George Weidely and H.O. Smith, started the Premier Motor Manufacturing Company on December 24, 1902. Weidely was an innovative engine designer and created an early overhead valve V-12. Premier went into receivership in 1914 so they took the rights and development of the Premier engine and formed the Weidely Engine Company in partnership with R.M. Owen who was president of the Entz Motor Corporation. Research has not revealed when the company closed but it made engines for Cletrac up to 1932.

When comparing later OHC Chalmers power plants to the T head or L head engines of the pre-World War I period, their specifications cannot be ignored. The Chalmers' two-roller-bearing-crankshaft F-head engine of 1910 had been a surprising performer, with a streamlined intake manifold feeding the cylinders via extremely large intake valves located in the head. The exhaust side valves were in a pocket, leaving a lot of room in the cylinder head for the inlets.

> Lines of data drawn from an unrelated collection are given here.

-- ==== Sys2Proof/Laws/Store.lean ====
section
/-! SUPPORT. The laws of the canonical store: what a read gives after a write, and that writes and filters keep the form. -/

namespace Sys2Proof.Machine

/-- Keys of a store lie above a bound. -/
def Store.above {α : Type} (b : Nat) (m : List (Nat × α)) : Prop := ∀ p ∈ m, b < p.1

/-- The form, entry by entry: an entry differs from its default and lies below every later one. -/
theorem Store.wf_cons {α : Type} [DecidableEq α] (d : Nat → α) (k : Nat) (v : α) (r : List (Nat × α)) :
    Store.wf d ((k, v) :: r) = true ↔ v ≠ d k ∧ Store.above k r ∧ Store.wf d r = true := by
  induction r generalizing k v with
  | nil => simp [Store.wf, Store.above]
  | cons p r ih =>
    obtain ⟨k', v'⟩ := p
    have h := ih k' v'
    constructor
    · intro hw
      simp only [Store.wf, Bool.and_eq_true, decide_eq_true_eq, Bool.not_eq_true', decide_eq_false_iff_not] at hw
      obtain ⟨⟨h1, h2⟩, h3⟩ := hw
      refine ⟨h1, ?_, h3⟩
      intro p hp
      rcases List.mem_cons.mp hp with rfl | hp
      · exact h2
      · exact lt_trans h2 ((h.mp h3).2.1 p hp)
    · rintro ⟨h1, h2, h3⟩
      have := h2 (k', v') (by simp)
      simp [Store.wf, h1, h3, this]

theorem Store.wf_nil {α : Type} [DecidableEq α] (d : Nat → α) : Store.wf d [] = true := rfl

/-- Leaving entries out keeps the form. -/
theorem Store.wf_filter {α : Type} [DecidableEq α] (d : Nat → α) (f : Nat × α → Bool) (m : List (Nat × α))
    (h : Store.wf d m = true) : Store.wf d (m.filter f) = true := by
  induction m with
  | nil => simpa using h
  | cons p r ih =>
    obtain ⟨k, v⟩ := p
    obtain ⟨h1, h2, h3⟩ := (Store.wf_cons d k v r).mp h
    by_cases hf : f (k, v) = true
    · rw [List.filter_cons_of_pos hf, Store.wf_cons]
      exact ⟨h1, fun p hp => h2 p (List.mem_filter.mp hp).1, ih h3⟩
    · rw [List.filter_cons_of_neg hf]
      exact ih h3

theorem Store.wf_erase {α : Type} [DecidableEq α] (d : Nat → α) (m : List (Nat × α)) (k : Nat)
    (h : Store.wf d m = true) : Store.wf d (Store.erase m k) = true := Store.wf_filter d _ m h

theorem Store.above_insert {α : Type} (b k : Nat) (v : α) (m : List (Nat × α)) (h : Store.above b m) (hk : b < k) :
    Store.above b (Store.insert k v m) := by
  induction m with
  | nil => intro p hp; simp only [Store.insert, List.mem_singleton] at hp; subst hp; exact hk
  | cons p r ih =>
    obtain ⟨k', v'⟩ := p
    have hr : Store.above b r := fun p hp => h p (List.mem_cons_of_mem _ hp)
    unfold Store.insert
    split
    · intro p hp
      rcases List.mem_cons.mp hp with rfl | hp
      · exact hk
      · exact h p hp
    · intro p hp
      rcases List.mem_cons.mp hp with rfl | hp
      · exact h _ (by simp)
      · exact ih hr p hp

theorem Store.wf_insert {α : Type} [DecidableEq α] (d : Nat → α) (k : Nat) (v : α) (m : List (Nat × α))
    (h : Store.wf d m = true) (hv : v ≠ d k) (hk : ∀ p ∈ m, p.1 ≠ k) : Store.wf d (Store.insert k v m) = true := by
  induction m with
  | nil => simp [Store.insert, Store.wf, hv]
  | cons p r ih =>
    obtain ⟨k', v'⟩ := p
    obtain ⟨h1, h2, h3⟩ := (Store.wf_cons d k' v' r).mp h
    unfold Store.insert
    split
    · rename_i hlt
      rw [Store.wf_cons]
      refine ⟨hv, ?_, h⟩
      intro p hp
      rcases List.mem_cons.mp hp with rfl | hp
      · exact hlt
      · exact lt_trans hlt (h2 p hp)
    · rename_i hlt
      have hne : k' ≠ k := hk (k', v') (by simp)
      rw [Store.wf_cons]
      exact ⟨h1, Store.above_insert k' k v r h2 (by omega), ih h3 (fun p hp => hk p (List.mem_cons_of_mem _ hp))⟩

/-- A write keeps the canonical form. -/
theorem Store.wf_set {α : Type} [DecidableEq α] (d : Nat → α) (m : List (Nat × α)) (k : Nat) (v : α)
    (h : Store.wf d m = true) : Store.wf d (Store.set d m k v) = true := by
  unfold Store.set
  split
  · exact Store.wf_erase d m k h
  · rename_i hv
    refine Store.wf_insert d k v _ (Store.wf_erase d m k h) hv ?_
    intro p hp
    have := (List.mem_filter.mp hp).2
    simpa using this

theorem Store.get_erase_same {α : Type} (d : Nat → α) (m : List (Nat × α)) (k : Nat) :
    Store.get d (Store.erase m k) k = d k := by
  induction m with
  | nil => rfl
  | cons p r ih =>
    obtain ⟨k', v'⟩ := p
    by_cases h : k' = k
    · simpa [Store.erase, List.filter_cons, h] using ih
    · simpa [Store.erase, List.filter_cons, h, Store.get] using ih

theorem Store.get_erase_ne {α : Type} (d : Nat → α) (m : List (Nat × α)) (k j : Nat) (h : j ≠ k) :
    Store.get d (Store.erase m k) j = Store.get d m j := by
  induction m with
  | nil => rfl
  | cons p r ih =>
    obtain ⟨k', v'⟩ := p
    by_cases h1 : k' = k
    · subst h1
      have : Store.get d ((k', v') :: r) j = Store.get d r j := by
        simp [Store.get, Ne.symm h]
      rw [this, ← ih]
      simp [Store.erase]
    · by_cases h2 : k' = j
      · subst h2
        simp [Store.erase, h1, Store.get]
      · simpa [Store.erase, List.filter_cons, h1, Store.get, h2] using ih

theorem Store.get_insert_same {α : Type} (d : Nat → α) (k : Nat) (v : α) (m : List (Nat × α)) (hk : ∀ p ∈ m, p.1 ≠ k) :
    Store.get d (Store.insert k v m) k = v := by
  induction m with
  | nil => simp [Store.insert, Store.get]
  | cons p r ih =>
    obtain ⟨k', v'⟩ := p
    unfold Store.insert
    split
    · simp [Store.get]
    · have hne : k' ≠ k := hk (k', v') (by simp)
      simp only [Store.get, hne, if_false]
      exact ih (fun p hp => hk p (List.mem_cons_of_mem _ hp))

theorem Store.get_insert_ne {α : Type} (d : Nat → α) (k j : Nat) (v : α) (m : List (Nat × α)) (h : j ≠ k) :
    Store.get d (Store.insert k v m) j = Store.get d m j := by
  induction m with
  | nil => simp [Store.insert, Store.get, Ne.symm h]
  | cons p r ih =>
    obtain ⟨k', v'⟩ := p
    unfold Store.insert
    split
    · simp [Store.get, Ne.symm h]
    · simp only [Store.get]
      split
      · rfl
      · exact ih

theorem Store.erase_absent {α : Type} (m : List (Nat × α)) (k : Nat) : ∀ p ∈ Store.erase m k, p.1 ≠ k := by
  intro p hp
  have := (List.mem_filter.mp hp).2
  simpa using this

/-- A read of the key just written gives the value written. -/
@[simp] theorem Store.get_set_same {α : Type} [DecidableEq α] (d : Nat → α) (m : List (Nat × α)) (k : Nat) (v : α) :
    Store.get d (Store.set d m k v) k = v := by
  unfold Store.set
  split
  · rename_i h; rw [Store.get_erase_same, h]
  · exact Store.get_insert_same d k v _ (Store.erase_absent m k)

/-- A read of any other key gives what it gave before. -/
theorem Store.get_set_ne {α : Type} [DecidableEq α] (d : Nat → α) (m : List (Nat × α)) (k j : Nat) (v : α) (h : j ≠ k) :
    Store.get d (Store.set d m k v) j = Store.get d m j := by
  unfold Store.set
  split
  · exact Store.get_erase_ne d m k j h
  · rw [Store.get_insert_ne d k j v _ h, Store.get_erase_ne d m k j h]

/-- A read of a filtered store: an entry kept, or the default. -/
theorem Store.get_filter_key {α : Type} (d : Nat → α) (f : Nat → Bool) (m : List (Nat × α)) (k : Nat) :
    Store.get d (m.filter (fun p => f p.1)) k = if f k then Store.get d m k else d k := by
  induction m with
  | nil => simp [Store.get]
  | cons p r ih =>
    obtain ⟨k', v'⟩ := p
    by_cases hf : f k' = true
    · rw [List.filter_cons_of_pos (by simpa using hf)]
      simp only [Store.get]
      by_cases h : k' = k
      · subst h; simp [hf]
      · simp [h, ih]
    · rw [List.filter_cons_of_neg (by simpa using hf), ih]
      by_cases h : k' = k
      · subst h; simp [hf]
      · simp [Store.get, h]

theorem Store.get_not_mem {α : Type} (d : Nat → α) (m : List (Nat × α)) (k : Nat) (h : ∀ p ∈ m, p.1 ≠ k) : Store.get d m k = d k := by
  induction m with
  | nil => rfl
  | cons p r ih =>
    obtain ⟨k', v'⟩ := p
    have hne : k' ≠ k := h (k', v') (by simp)
    simp only [Store.get, hne, if_false]
    exact ih (fun p hp => h p (List.mem_cons_of_mem _ hp))

end Sys2Proof.Machine
end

In 1915, Chalmers made a great step forward with the incorporation of a full-overhead-camshaft Weidley engine, which pioneered the idea of driving the overhead-camshaft from the middle of the crankshaft instead of from the front or the rear. The model 6-40 had a bore and stroke of 3.125 and 5 inches, respectively, and camshaft rigidity was obtained by using a 2.25-inch diameter. The location of the camshaft drive in the center made it necessary to have four main bearings instead of the usual three. Tubular connecting rods were also used, which was a very advanced idea for its day.

Weidely produced a three main bearing pushrod ohv six that powered the Auburn 6-63 models of 1923 and 1924. Unlike most pushrod designs of the day its valvetrain was fully enclosed.